O dinheiro russo estava em evidência numa noite recente no Come Leo Come, um clube-restaurante em estilo russo em Bang Tao pertencente a um ucraniano. Os clientes chegavam em carros esportivos, e salto alto era o código de vestimenta implícito para as mulheres.
No salão de jantar, com iluminação baixa e paredes revestidas de veludo, garçons que falavam russo ofereciam doses de tequila e vodca premium, além de travessas de sashimi e caviar, enquanto funcionários tailandeses trabalhavam nos bastidores. Dançarinos exibiam garrafas de champanhe com velas faiscantes enquanto dois saxofonistas tocavam sobre o balcão do bar.
Apesar de ter construído sua fortuna em Phuket, Shatilov, 31 anos, disse que aquele não seria seu lar definitivo. Mas ele e a esposa, Alona Myronenko, não podem voltar para a Rússia, em parte porque ela é cidadã ucraniana.
“Hoje, o lugar para onde eu realmente quero viajar é Moscou”, disse ele, “mas não me sinto seguro.”
Mittsel disse que sua família também sente o chamado de casa.
Eles deixaram a Rússia em 2022 porque o marido dela, engenheiro de software em uma empresa de tecnologia americana, não conseguia mais receber pagamento localmente depois que sanções dos Estados Unidos bloquearam vários bancos russos do sistema de pagamentos Swift.

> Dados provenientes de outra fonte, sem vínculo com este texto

/-! ## Instructions that write VF beside their destination (42_register_alu.md R146 to R149) -/

namespace Sys2Proof.Machine

section
variable {i : Instr} {s : State} {x : Nibble} {b flag : Byte}

/-- An instruction that writes `Vx`, then VF: with `x = F` the flag stays (R107). -/
theorem exec_writes_reg_then_vf (h : exec i s = .next ((s.setReg x b).setReg vf flag).advance) :
    ∃ t, exec i s = .next t ∧ (x ≠ 0xF → t.reg x = b) ∧ t.reg 0xF = flag ∧ PcMovesBy 2 s t ∧
      OnlyRegsAndPc (fun r => r = x ∨ r = 0xF) s t := by
  refine ⟨_, h, fun hx => ?_, State.reg_setReg_same _ vf flag, pcMovesBy_advance rfl,
    .advance (.setReg _ (.inr rfl) (.setReg _ (.inl rfl) .refl))⟩
  rw [State.reg_advance, State.reg_setReg_other (x := vf) hx, State.reg_setReg_same]

/-- An instruction that writes VF, then `Vx`: with `x = F` the result stays (R107). -/
theorem exec_writes_vf_then_reg (h : exec i s = .next ((s.setReg vf flag).setReg x b).advance) :
    ∃ t, exec i s = .next t ∧ t.reg x = b ∧ (x ≠ 0xF → t.reg 0xF = flag) ∧ PcMovesBy 2 s t ∧
      OnlyRegsAndPc (fun r => r = x ∨ r = 0xF) s t := by
  refine ⟨_, h, State.reg_setReg_same _ x b, fun hx => ?_, pcMovesBy_advance rfl,
    .advance (.setReg _ (.inl rfl) (.setReg _ (.inr rfl) .refl))⟩
  rw [State.reg_advance, State.reg_setReg_other (Ne.symm hx)]
  exact State.reg_setReg_same _ vf flag

end

/-! ### The flags as numbers (R22, R161) -/

theorem flagByte_toNat (c : Bool) : (flagByte c).toNat = if c then 1 else 0 := by cases c <;> rfl

theorem carryFlag_toNat (p q : Byte) : (carryFlag p q).toNat = if 255 < p.toNat + q.toNat then 1 else 0 := by
  simp [carryFlag, flagByte_toNat]

theorem notBorrowFlag_toNat (p q : Byte) : (notBorrowFlag p q).toNat = if p.toNat < q.toNat then 0 else 1 := by
  simp only [notBorrowFlag, flagByte_toNat, decide_eq_true_eq]
  split <;> split <;> omega

theorem lowBitFlag_toNat (p : Byte) : (lowBitFlag p).toNat = p.toNat % 2 := by revert p; decide

theorem highBitFlag_toNat (p : Byte) : (highBitFlag p).toNat = p.toNat / 128 := by revert p; decide

/-- The difference of two bytes, modulo 256 (R147). -/
theorem sub_toNat_ite (p q : Byte) :
    (p - q).toNat = if p.toNat < q.toNat then p.toNat + 256 - q.toNat else p.toNat - q.toNat := by
  split <;> bv_omega

theorem shiftRight_one_toNat (p : Byte) : (p >>> 1).toNat = p.toNat / 2 := by
  rw [BitVec.toNat_ushiftRight, Nat.shiftRight_eq_div_pow, Nat.pow_one]

theorem shiftLeft_one_toNat (p : Byte) : (p <<< 1).toNat = p.toNat * 2 % 256 := by
  rw [BitVec.toNat_shiftLeft, Nat.shiftLeft_eq, Nat.pow_one]

/-- Settles O38: the sum is written first and the carry second, both from the operands read before. -/
theorem addWritesSumThenCarry : Obligations.AddWritesSumThenCarry := by
  refine ⟨wordsDecodeTo_of_mem (by simp [opcodeTable, opcodeRowsAlu]), fun x y s => ?_⟩
  obtain ⟨t, ht, hsum, hflag, hrest⟩ := exec_writes_reg_then_vf (i := .addVxVy x y) (s := s) rfl
  exact ⟨t, ht, fun hx => hsum hx ▸ BitVec.toNat_add _ _, hflag ▸ carryFlag_toNat _ _, hrest⟩

/-- Settles O39: the not-borrow is written first and the difference second, both from the operands read before. -/
theorem subtractWritesNotBorrowThenDifference : Obligations.SubtractWritesNotBorrowThenDifference := by
  refine ⟨wordsDecodeTo_of_mem (by simp [opcodeTable, opcodeRowsAlu]), fun x y s => ?_⟩
  obtain ⟨t, ht, hdiff, hflag, hrest⟩ := exec_writes_vf_then_reg (i := .subVxVy x y) (s := s) rfl
  exact ⟨t, ht, hdiff ▸ sub_toNat_ite _ _, fun hx => hflag hx ▸ notBorrowFlag_toNat _ _, hrest⟩

/-- Settles O40: the bit moved out is written first and the half second, both from the operand read before. -/
theorem shiftRightWritesBitThenHalf : Obligations.ShiftRightWritesBitThenHalf := by
  refine ⟨wordsDecodeTo_of_mem (by simp [opcodeTable, opcodeRowsAlu]), fun x y s => ?_⟩
  obtain ⟨t, ht, hhalf, hflag, hrest⟩ := exec_writes_vf_then_reg (i := .shrVx x y) (s := s) rfl
  exact ⟨t, ht, hhalf ▸ shiftRight_one_toNat _, fun hx => hflag hx ▸ lowBitFlag_toNat _, hrest⟩

/-- Settles O41: the bit moved out is written first and the double second, both from the operand read before. -/
theorem shiftLeftWritesBitThenDouble : Obligations.ShiftLeftWritesBitThenDouble := by
  refine ⟨wordsDecodeTo_of_mem (by simp [opcodeTable, opcodeRowsAlu]), fun x y s => ?_⟩
  obtain ⟨t, ht, hdouble, hflag, hrest⟩ := exec_writes_vf_then_reg (i := .shlVx x y) (s := s) rfl
  exact ⟨t, ht, hdouble ▸ shiftLeft_one_toNat _, fun hx => hflag hx ▸ highBitFlag_toNat _, hrest⟩

end Sys2Proof.Machine

/-! ## Addresses in `I` (43_index_memory.md R171, R174) -/

namespace Sys2Proof.Machine

/-- A byte keeps its value when it is widened to a word. -/
@[simp] theorem zextByte_toNat (b : Byte) : (zextByte b).toNat = b.toNat := BitVec.toNat_setWidth_of_le (by decide)

theorem exec_addIVx (x : Nibble) (s : State) :
    exec (.addIVx x) s = .next (s.setIndex (s.i + zextByte (s.reg x))).advance := rfl

/-- Settles O44: the instruction is one write of `I`, a sum of words, then the plain advance. -/
theorem addIndexWrapsAtSixteenBits : Obligations.AddIndexWrapsAtSixteenBits := by
  refine ⟨wordsDecodeTo_of_mem (by simp [opcodeTable, opcodeRowsHigh]), fun x s =>
    ⟨_, exec_addIVx x s, ?_, pcMovesBy_advance rfl, fun _ _ => rfl, rfl⟩⟩
  rw [State.advance_i, State.setIndex_i, BitVec.toNat_add, zextByte_toNat]

/-- The low digit of a byte (R225). -/
theorem lowNibble_toNat (b : Byte) : (lowNibble b).toNat = b.toNat % 16 := BitVec.toNat_setWidth ..

/-- Every glyph address fits a word, since the font region ends at or below 0x200 (R56). -/
theorem fontAddress_toNat (c : Config) (g : Nibble) : (fontAddress c g).toNat = c.fontBase.val + 5 * g.toNat := by
  rw [fontAddress, BitVec.toNat_ofNat]
  omega

/-- A range report changes the event list only. -/
theorem State.reportRange_frame (s : State) (b : Byte) (what : OperandKind) :
    s.reportRange b what = { s with events := s.events ++ rangeEvents b what } := by
  rw [← s.reportRange_events b what]
  unfold State.reportRange
  split <;> rfl

theorem exec_ldFVx (x : Nibble) (s : State) :
    exec (.ldFVx x) s =
      .next ((s.reportRange (s.reg x) .font).setIndex (fontAddress s.config (lowNibble (s.reg x)))).advance := rfl

/-- Settles O45: the instruction is a range report, one write of `I` and the plain advance; the address written is that of the
low digit, below 0x200 since `FONT_BASE` is at most 432. -/
theorem fontAddressOfLowDigit : Obligations.FontAddressOfLowDigit := by
  refine ⟨wordsDecodeTo_of_mem (by simp [opcodeTable, opcodeRowsHigh]), fun x s => ?_⟩
  have haddress : (fontAddress s.config (lowNibble (s.reg x))).toNat =
      s.config.fontBase.val + 5 * ((s.reg x).toNat % 16) := by
    rw [fontAddress_toNat, lowNibble_toNat]
  refine ⟨_, exec_ldFVx x s, haddress, ?_, s.reportRange_events _ _, ?_, fun z _ => s.peek_reportRange _ _ z, ?_⟩
  · have hbase := s.config.fontBase.isLt
    rw [State.advance_i, State.setIndex_i, haddress]
    omega
  · exact pcMovesBy_advance (s.reportRange_pc _ _)
  · rw [State.reportRange_frame]
    rfl

end Sys2Proof.Machine

/-! ## Keypad, delay timer and sound timer (45_keypad_timers.md R202 to R209) -/

namespace Sys2Proof.Machine

theorem lowNibble_eq {b : Byte} {k : Nibble} (h : k.toNat = b.toNat % 16) : lowNibble b = k :=
  BitVec.eq_of_toNat_eq ((lowNibble_toNat b).trans h.symm)

/-- An instruction that reports an operand out of range and skips on a condition. -/
theorem exec_reports_skips {i : Instr} {s : State} {b : Byte} {what : OperandKind} {c : Bool}
    (h : exec i s = .next ((s.reportRange b what).skipIf c)) :
    ∃ t, exec i s = .next t ∧ PcMovesBy (if c then 4 else 2) s t ∧ t.events = s.events ++ rangeEvents b what ∧
      KeepsMemory (fun _ => False) s t ∧ t = { s with pc := t.pc, events := t.events } := by
  obtain ⟨hmem, hframe⟩ := (s.reportRange b what).onlyPc_skipIf c
  have hpc := (s.reportRange b what).pcMovesBy_skipIf c
  rw [PcMovesBy, State.reportRange_pc] at hpc
  refine ⟨_, h, hpc, ?_, fun z hz => (hmem z hz).trans (s.peek_reportRange _ _ z), ?_⟩
  · rw [State.skipIf_events, State.reportRange_events]
  · rw [hframe, State.reportRange_frame]

/-- Settles O52: both instructions are a range report and one skip, on the key named by the low digit. -/
theorem keySkipsFollowKeyPressed : Obligations.KeySkipsFollowKeyPressed := by
  refine ⟨wordsDecodeTo_of_mem (by simp [opcodeTable, opcodeRowsHigh]),
    wordsDecodeTo_of_mem (by simp [opcodeTable, opcodeRowsHigh]), fun x k s hk => ?_⟩
  rw [← lowNibble_eq hk]
  refine ⟨exec_reports_skips rfl, ?_⟩
  obtain ⟨t, ht, hpc, hrest⟩ := exec_reports_skips (i := .sknp x) (s := s) rfl
  refine ⟨t, ht, ?_, hrest⟩
  cases hkey : s.keyPressed (lowNibble (s.reg x)) <;> simpa [hkey] using hpc

theorem exec_ldVxK_none {s : State} (x : Nibble) (h : s.env.poll = none) :
    exec (.ldVxK x) s = .next { s with status := .waiting } := by
  simp only [exec, execLdVxK, h]

theorem exec_ldVxK_some {s : State} (x : Nibble) {k : Nibble} (h : s.env.poll = some k) :
    exec (.ldVxK x) s = .next { (s.setReg x (zextNibble k)).advance with status := .ok } := by
  simp only [exec, execLdVxK, h]

/-- A digit keeps its value when it is widened to a byte. -/
@[simp] theorem zextNibble_toNat (k : Nibble) : (zextNibble k).toNat = k.toNat := BitVec.toNat_setWidth_of_le (by decide)

/-- Settles O53: the two answers of the poll are the two branches of the instruction; a step that waits runs the first, and
its own tick comes after it as after any other. -/
theorem keyWaitNeverBlocks : Obligations.KeyWaitNeverBlocks := by
  refine ⟨wordsDecodeTo_of_mem (by simp [opcodeTable, opcodeRowsHigh]), fun x s => ⟨fun h => ?_, fun k h => ?_,
    fun hs hd h => ?_⟩⟩
  · exact ⟨_, exec_ldVxK_none x h, rfl, fun _ _ => rfl⟩
  · refine ⟨_, exec_ldVxK_some x h, ?_, BitVec.toNat_add _ _, rfl, fun r hr => State.reg_setReg_other hr,
      fun _ _ => rfl, rfl⟩
    exact (congrArg BitVec.toNat (s.reg_setReg_same x _)).trans (zextNibble_toNat k)
  · have hstep := step_of_exec_next hs hd (exec_ldVxK_none x (s := s.readyToRun) h)
    have htimers := timersDown_of_readyToRun (u := { s.readyToRun with status := .waiting }) rfl rfl rfl nofun
    rw [State.endStep_frame] at hstep htimers
    exact ⟨_, hstep, rfl, rfl, rfl, hs, fun _ _ => rfl, fun _ _ => rfl, htimers⟩

theorem exec_ldVxDt (x : Nibble) (s : State) : exec (.ldVxDt x) s = .next (s.setReg x s.dt).advance := rfl

/-- Settles O54: the instruction writes `DT` to a register; in a whole step the driver's ticks are done before it and the
step's own tick comes after it. -/
theorem readDelayTimer : Obligations.ReadDelayTimer := by
  refine ⟨wordsDecodeTo_of_mem (by simp [opcodeTable, opcodeRowsHigh]), fun x s => ⟨?_, fun hs hd => ?_⟩⟩
  · exact ⟨_, exec_ldVxDt x s, s.reg_setReg_same x s.dt, rfl, pcMovesBy_advance rfl, .advance (.setReg _ rfl .refl)⟩
  · refine ⟨_, step_of_exec_next hs hd (exec_ldVxDt x _), ?_, timersDown_of_readyToRun rfl rfl rfl nofun⟩
    rw [State.reg_nextInputs, State.reg_endStep, State.reg_advance, State.reg_setReg_same]
    exact countdown_toNat _ _

theorem exec_ldStVx (x : Nibble) (s : State) :
    exec (.ldStVx x) s = .next ((s.setSound (s.reg x)).emit (.toneRequest (s.reg x))).advance := rfl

Depois que se estabeleceram em Phuket — cenário da temporada mais recente de “The White Lotus” —, outros amigos russos se juntaram a eles em busca de estabilidade para criar suas famílias.
Ao fim de cada ano letivo, os Mittsel consideram voltar para a Rússia em vez de renovar os vistos. Eles visitam o país todo verão para ver os pais, mas a filha sente falta de patinar no gelo e brincar na neve. No ano passado, Mittsel a levou para um festival de inverno em um shopping de Bangkok, capital da Tailândia, para brincar na neve artificial.
Até agora, decidiram ficar, preocupados que ela tivesse dificuldade para se adaptar às escolas russas.
Mittsel disse sentir falta da cena de ópera, balé e música de Moscou. Mas não sente falta das baladas. Por isso, ela e o marido raramente fazem o longo trajeto da casa deles, no extremo sul da ilha, até os clubes exclusivos de Bang Tao.
“Eu não tenho esse tipo de roupa”, disse ela. “Deixei tudo na Rússia, de propósito.”